We've never been here when he didn't step out of the kitchen to schmooze with regulars and dote on first-timers. He's a larger-than-life personality, and he likes to keep his customers fat and happy. His wife, Myrah, is an equally welcoming hostess, sometimes stopping by each table to let diners pick a chance to win a free dinner. Yep, these folks will do anything to keep you coming back — although in truth, the food alone is enough to get us in the door.

Tarbell's
Jackie Mercandetti Photo

Loyal fans of Iron Chef America can call us out on this one: Technically, chef Mark Tarbell isn't an Iron Chef. That title is reserved for the handful of regulars who do battle against a constant onslaught of culinary challengers on the popular Food Network show.

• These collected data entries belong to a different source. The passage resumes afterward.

-- ==== Sys2Proof/Tests/Slice0.lean ====
section
/-! SUPPORT. The model's own tests: ill-formed terms are refused, words written out from spec/30_encoding.md decode,
single steps on small states give the values of spec/95_test_vectors.md (each test names its vector), and the
hypotheses of the statements are met. -/

-- one proof after another: side by side they need a thread, and its stack, each
set_option Elab.async false

namespace Sys2Proof.Tests
open Sys2Proof.Machine

/-! ### WellFormed: every check refuses an ill-formed term -/

theorem test_wf_refuses_headers :
    [Instr.zlibHdrBadCm 0x78#8 0x01#8, .zlibHdrBadCinfo 0x87#8 0x1C#8, .zlibHdrBadCinfo 0x78#8 0x01#8,
     .zlibHdrBadFcheck 0x77#8 0x01#8, .zlibHdrBadFcheck 0x88#8 0x00#8, .zlibHdrBadFcheck 0x78#8 0x01#8,
     .zlibHdrFdict 0x79#8 0x20#8, .zlibHdrFdict 0x88#8 0x20#8, .zlibHdrFdict 0x78#8 0x21#8,
     .zlibHdrFdict 0x78#8 0x01#8, .zlibHdr 0x07#8 0x00#8, .zlibHdr 0x88#8 0x1C#8, .zlibHdr 0x78#8 0x00#8,
     .zlibHdr 0x78#8 0x20#8].all (fun i => !i.wf 16) = true := by decide +kernel

theorem test_wf_refuses_elements :
    [Instr.storedHdr 6#16 0xFFF8#16, .storedHdrBadNlen 6#16 0xFFF9#16, .dynHdr 30#5 0#5 0#4, .dynHdr 0#5 30#5 0#4,
     .dynHdrBadCounts 29#5 29#5 0#4, .filtInvalid 4#8].all (fun i => !i.wf 16) = true := by decide +kernel

theorem test_wf_refuses_accesses :
    [Instr.regRead 0x1000, .regRead 0x006, .rowRead .b4 0xFFC, .rowRead .b2 0x1001, .rowRead .b4 0x1010,
     .ignoredWrite .b4 0x00C 0#32, .ignoredWrite .b2 0x004 0#32, .ignoredWrite .b4 0x000 1#32,
     .ignoredWrite .b4 0x006 0#32, .ignoredWrite .b4 0x1010 0#32, .ignoredWrite .b2 0x1001 0#32,
     .busError ⟨.read, .b4, 0x004⟩, .busError ⟨.write 0#32, .b1, 0x100F⟩].all (fun i => !i.wf 16) = true := by
  decide +kernel

/-! ### Decode: every constructor, from numbers written out from spec/30_encoding.md -/

/-- Both directions at once for a list of words of one format. -/
def decodesTo (f : Format) (rows : List (Nat × Instr)) : Bool :=
  rows.all fun r => decide (decodeField f r.1 = .ok r.2) && decide (encode r.2 = .field f r.1)

/-- R122: CMF in bits 15:8, FLG in bits 7:0; the headers of vectors Z1, Z6, Z8, Z10, Z11. -/
theorem test_decode_zlib :
    decodesTo .zlibHeader
      [(0b0111100000000001, .zlibHdr 0x78#8 0x01#8), (0b0111100100000001, .zlibHdrBadCm 0x79#8 0x01#8),
       (0b1000100000011100, .zlibHdrBadCinfo 0x88#8 0x1C#8), (0b0111100000000000, .zlibHdrBadFcheck 0x78#8 0x00#8),
       (0b0111100000100000, .zlibHdrFdict 0x78#8 0x20#8)] = true := by decide +kernel

/-- R124, R125, R131: BFINAL in bit 0; LEN in bits 15:0; HLIT, HDIST, HCLEN in bits 4:0, 9:5, 13:10. -/
theorem test_decode_headers :
    decodesTo .blockHeader
      [(0b001, .blkStored true), (0b010, .blkFixed false), (0b101, .blkDynamic true), (0b110, .blkReserved false)]
    && decodesTo .storedHeader
      [(0b11111111111110010000000000000110, .storedHdr 6#16 0xFFF9#16),
       (0b11111111111111000000000000000010, .storedHdrBadNlen 2#16 0xFFFC#16)]
    && decodesTo .storedPayload [(0b00001010, .storedByte 10#8)]
    && decodesTo .dynHeader
      [(0b11100000000001, .dynHdr 1#5 0#5 14#4), (0b00000000011110, .dynHdrBadCounts 30#5 0#5 0#4)]
    && decodesTo .cllField [(0b101, .cll 5#3)] = true := by decide +kernel

/-- R132, R135: code-length symbols and filter types. -/
theorem test_decode_symbols :
    decodesTo .clenSymbol
      [(0b01111, .clLen 15#4), (0b10000, .clRepeatPrev), (0b10001, .clRepeatZero3), (0b10010, .clRepeatZero11)]
    && decodesTo .rowFilter
      [(0b000, .filtNone), (0b001, .filtSub), (0b010, .filtUp), (0b011, .filtAvg), (0b100, .filtPaeth),
       (0b101, .filtInvalid 5#8), (0b11111111, .filtInvalid 255#8)]
    && decide (decodeField .clenSymbol 19 = .error (.noRow .clenSymbol 19))
    && decide (decodeField .litlenSymbol 288 = .error (.noRow .litlenSymbol 288))
    && decide (decodeField .distSymbol 32 = .error (.tooWide .distSymbol 32)) = true := by decide +kernel

/-- R127, R128: literals, end of block and the length symbols. -/
theorem test_decode_litlen_low :
    decodesTo .litlenSymbol
      [(0b011111111, .lit 255#8), (0b100000000, .eob), (0b100000001, .len257), (0b100000010, .len258),
       (0b100000011, .len259), (0b100000100, .len260), (0b100000101, .len261), (0b100000110, .len262),
       (0b100000111, .len263), (0b100001000, .len264), (0b100001001, .len265), (0b100001010, .len266),
       (0b100001011, .len267), (0b100001100, .len268), (0b100001101, .len269), (0b100001110, .len270)] = true := by
  decide +kernel

theorem test_decode_litlen_high :
    decodesTo .litlenSymbol
      [(0b100001111, .len271), (0b100010000, .len272), (0b100010001, .len273), (0b100010010, .len274),
       (0b100010011, .len275), (0b100010100, .len276), (0b100010101, .len277), (0b100010110, .len278),
       (0b100010111, .len279), (0b100011000, .len280), (0b100011001, .len281), (0b100011010, .len282),
       (0b100011011, .len283), (0b100011100, .len284), (0b100011101, .len285), (0b100011110, .litlenRsv286),
       (0b100011111, .litlenRsv287)] = true := by decide +kernel

/-- R129: distance symbols. -/
theorem test_decode_dist :
    decodesTo .distSymbol
      [(0b00000, .dist0), (0b00001, .dist1), (0b00010, .dist2), (0b00011, .dist3), (0b00100, .dist4),
       (0b00101, .dist5), (0b00110, .dist6), (0b00111, .dist7), (0b01000, .dist8), (0b01001, .dist9),
       (0b01010, .dist10), (0b01011, .dist11), (0b01100, .dist12), (0b01101, .dist13), (0b01110, .dist14),
       (0b01111, .dist15)]
    && decodesTo .distSymbol
      [(0b10000, .dist16), (0b10001, .dist17), (0b10010, .dist18), (0b10011, .dist19), (0b10100, .dist20),
       (0b10101, .dist21), (0b10110, .dist22), (0b10111, .dist23), (0b11000, .dist24), (0b11001, .dist25),
       (0b11010, .dist26), (0b11011, .dist27), (0b11100, .dist28), (0b11101, .dist29), (0b11110, .distRsv30),
       (0b11111, .distRsv31)] = true := by decide +kernel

Only a year ago, Tarbell himself made an appearance, going up against Iron Chef Cat Cora in a high-stakes cook-off where the key ingredient was apples. And guess what? He won. Since the show's airing, Tarbell hasn't ditched Phoenix to gallivant around the country and leave his kitchen in other hands. He's stayed put at his restaurant — right where he's always been, and right where regulars expect him to be. You see, Tarbell's way too sociable to step out of the limelight at his namesake restaurant, where locals flock to dine on upscale comfort food like double-cut pork chops with white cheddar polenta cakes, pan-roasted organic chicken with buttermilk mashed potatoes, and Mark's Famous Spaghetti & Meatballs.

The fact that Tarbell is Phoenix's own Iron Chef makes the dining experience that much tastier.